Оставшись один в рубке в первый раз за все плавание, Воаз–Иахин внезапно ощутил всю тяжесть моря, которое «Ласточка» прорезала своим носом, всю глубину и тяжесть его, налегающие на старое днище лодки. А та равномерно пыхтела движком, пробиваясь вперед. Она с легкостью отзывалась на любое движение штурвала, когда он перебирал его ручки, не отрывая глаз от дрожащей стрелки компаса. Впереди по курсу солнечный свет танцевал на верхушках волн, и его блики скакали по потолку рубки, словно мистические сигналы, словно слова–вспышки неизвестного языка. Голубой ялик следовал в кильватере «Ласточки», словно детеныш, шлепая веслами по воде и оставляя за собой собственную коротенькую кильватерную струю. Спереди поднимался дым из трубы от камбузной печки, воздух над ней колыхался, застилая силуэты близких и дальних кораблей.

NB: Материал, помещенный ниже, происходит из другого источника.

/-- Calibration ends, 5.3 ms after its start: `raws` are the raw ZERO and REF results per gain. -/
def State.calFinish (s : State) (x : Nat) (raws : List (Int × Int)) : State :=
  match (s.cv x).calFrom with
  | some t0 =>
    if t0 + 2120000 ≤ s.tb ∧ s.cvState x = 4 then
      let s := s.setCv x { s.cv x with calFrom := none }
      let s :=
        match s.calBad x raws with
        | some g => ((s.wr (CBC_CAL_STAT_RESULT x) 4).raise (srcCbc x 0) 0x42 g).taskEnd (calTask x) 4
        | none =>
          let tr : Tab (Option (Int × Nat)) := (List.range 5).foldl
            (fun t g =>
              let r := raws.getD g (0, 0)
              tput none t g (some (r.1, (calGain r.1 r.2).toNat))) []
          let s := s.setCv x { s.cv x with trim := tr }
          ((s.wr (CBC_CAL_STAT_RESULT x) 3).inc (CBC_CAL_STAT_COUNT x)).taskEnd (calTask x) 3
      (s.iflag (0x60 + x) 7).toIdle x s.tb
    else s
  | none => s

/-- The block's part of a write of CAL_CTRL.ABORT = 1. -/
def State.calStop (s : State) (x : Nat) : State :=
  if s.runs (calTask x) || s.waits (calTask x) then
    let was := (s.cv x).calFrom.isSome
    let s := (s.setCv x { s.cv x with calFrom := none }).taskEnd (calTask x) 5
    let s := s.wr (CBC_CAL_STAT_RESULT x) 5
    if was then s.toIdle x s.tb else s
  else s

/-! ### Router destinations -/

/-- Destination `d` has fired and its consumer takes the event (R371, R372). -/
def State.takeDest (s : State) (d : Nat) (f : State → State) : State :=
  if s.rtr.destPending.contains d then f { s with rtr := { s.rtr with destPending := s.rtr.destPending.erase d } } else s

/-! ### The commands -/

/-- The converter's clock runs, and neither a reset nor CRIMSON holds it (R27, R49). -/
def cvLive (x : Nat) (s : State) : Bool := State.corn 2 s && !s.rstBusy (0x60 + x) && !s.pageCrimson (0x60 + x)

/-- The converter is live and enabled. -/
def cvOk (x : Nat) (s : State) : Bool := cvLive x s && s.on (PG_CTRL_EN (0x60 + x))

/-- CBC_ENABLE (R309). -/
def execCbcEnable (t : Nat) (m : Master) (x : Conv) (s : State) : Out :=
  s.act t (State.core 2) fun s => s.guardedMask m (0x60 + x) 8 1 1 (State.cvEnable · x)

/-- CONV_CTRL_START (R292): the write of CONV_CTRL with START = 1 and ENTRY. -/
def execConvCtrlStart (t : Nat) (m : Master) (x : Conv) (e : Fin 16) (s : State) : Out :=
  s.act t (State.core 2) fun s =>
    s.guarded m (0x60 + x) 0x44 (16 * e + 1) fun s =>
      let s := s.wr (CBC_CONV_CTRL_ENTRY x) e
      if cvLive x s then s.cvStart x s.tb 4 e none else s

/-- URG (R293): the write of CONV_CTRL with URG = 1 and ENTRY. -/
def execConvUrgent (t : Nat) (m : Master) (x : Conv) (e : Fin 16) (s : State) : Out :=
  s.act t (State.core 2) fun s =>
    s.guarded m (0x60 + x) 0x44 (16 * e + 2) fun s =>
      let s := s.wr (CBC_CONV_CTRL_ENTRY x) e
      if cvLive x s then s.cvUrgent x e else s

/-- CONV_STOP (R291): the write of CONV_CTRL.STOP = 1. -/
def execConvStop (t : Nat) (m : Master) (x : Conv) (s : State) : Out :=
  s.act t (State.core 2) fun s =>
    s.guardedMask m (0x60 + x) 0x44 4 4 fun s => if cvOk x s then s.cvAbort x 2 else s

/-- CONV_ROUTER_START (R292): destination 32 + x div 4 has fired for this converter. -/
def execConvRouterStart (t : Nat) (x : Conv) (s : State) : Out :=
  s.act t (cvLive x) fun s => s.takeDest (64 + x) fun s => s.cvStart x s.tb 3 (s.rd (CBC_CONV_CFG_RTR_ENTRY x)) none

/-- CONV_ROUTER_URGENT (R293): destination 40 + x div 4 has fired for this converter; the entry is that of CONV_CTRL. -/
def execConvRouterUrgent (t : Nat) (x : Conv) (s : State) : Out :=
  s.act t (cvLive x) fun s => s.takeDest (96 + x) fun s => s.cvUrgent x (s.rd (CBC_CONV_CTRL_ENTRY x))
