-- ==== Sys2Proof/Machine/Dispatch.lean ====
section
/-! DEFINITION. Which meaning each command has: one arm per constructor. -/

namespace Sys2Proof.Machine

Иногда Воаз–Иахин взглядывал на отражение своего лица в стекле, и оно напоминало ему бесстрастное лицо царя и хмурую гримасу на морде царя–льва. Чувство льва мелькнуло и пропало. Опять возникла пустота, желание броситься вдогонку за тем, что оставило его.

Колесо колесницы, колесо штурвала… Он чувствовал себя на грани осознания чего‑то, но не мог переступить эту грань. Быстрее он отступил туда, где был.

На палубу вышел торговец, через руку его была перекинута салфетка, на подносе он нес накрытое колпаком блюдо, бутылку вина, корзинку с хлебом, бокалы, серебряную посуду и чистую салфетку, сложенную пополам. Он поставил поднос на крышку люка, снял с руки салфетку, разостлал ее наподобие скатерти, поставил на нее прибор, аккуратно расставил все по своим местам, отступил, осмотрел все критическим взором, а затем подошел к кормовому оконцу рубки.

– Стол для джентльмена накрыт на террасе, – торжественно объявил он. – Я займусь штурвалом. Я уже поел внизу перед тем, как накрыть стол для тебя.

Под колпаком обнаружился омлет, очень легкий и нежный, приправленный травами. Воаз–Иахин уселся на крышку люка и стал есть и пить, а торговец смотрел на него из рубки, улыбаясь своей отчаянной улыбкой и показывая большие зубы.

После обеда торговец отправился вздремнуть, оставив Воаз–Иахина править. В свое следующее появление он сказал:

– Сегодня мы будем стоять полную четырехчасовую вахту.

На ужин он попросил Воаз–Иахина разогреть тушенку и сварить кофе и поел прямо в рубке.

– Сегодня я останусь здесь, – сказал он Воаз–Иахину. – Ты тоже можешь прикорнуть рядом.

Когда торговец разбудил Воаз–Иахина, на часах было два ночи. Воаз–Иахин выглянул из оконца рубки, но не увидел в темноте ничего, кроме фосфоресцирующей волны, оставляемой носом лодки.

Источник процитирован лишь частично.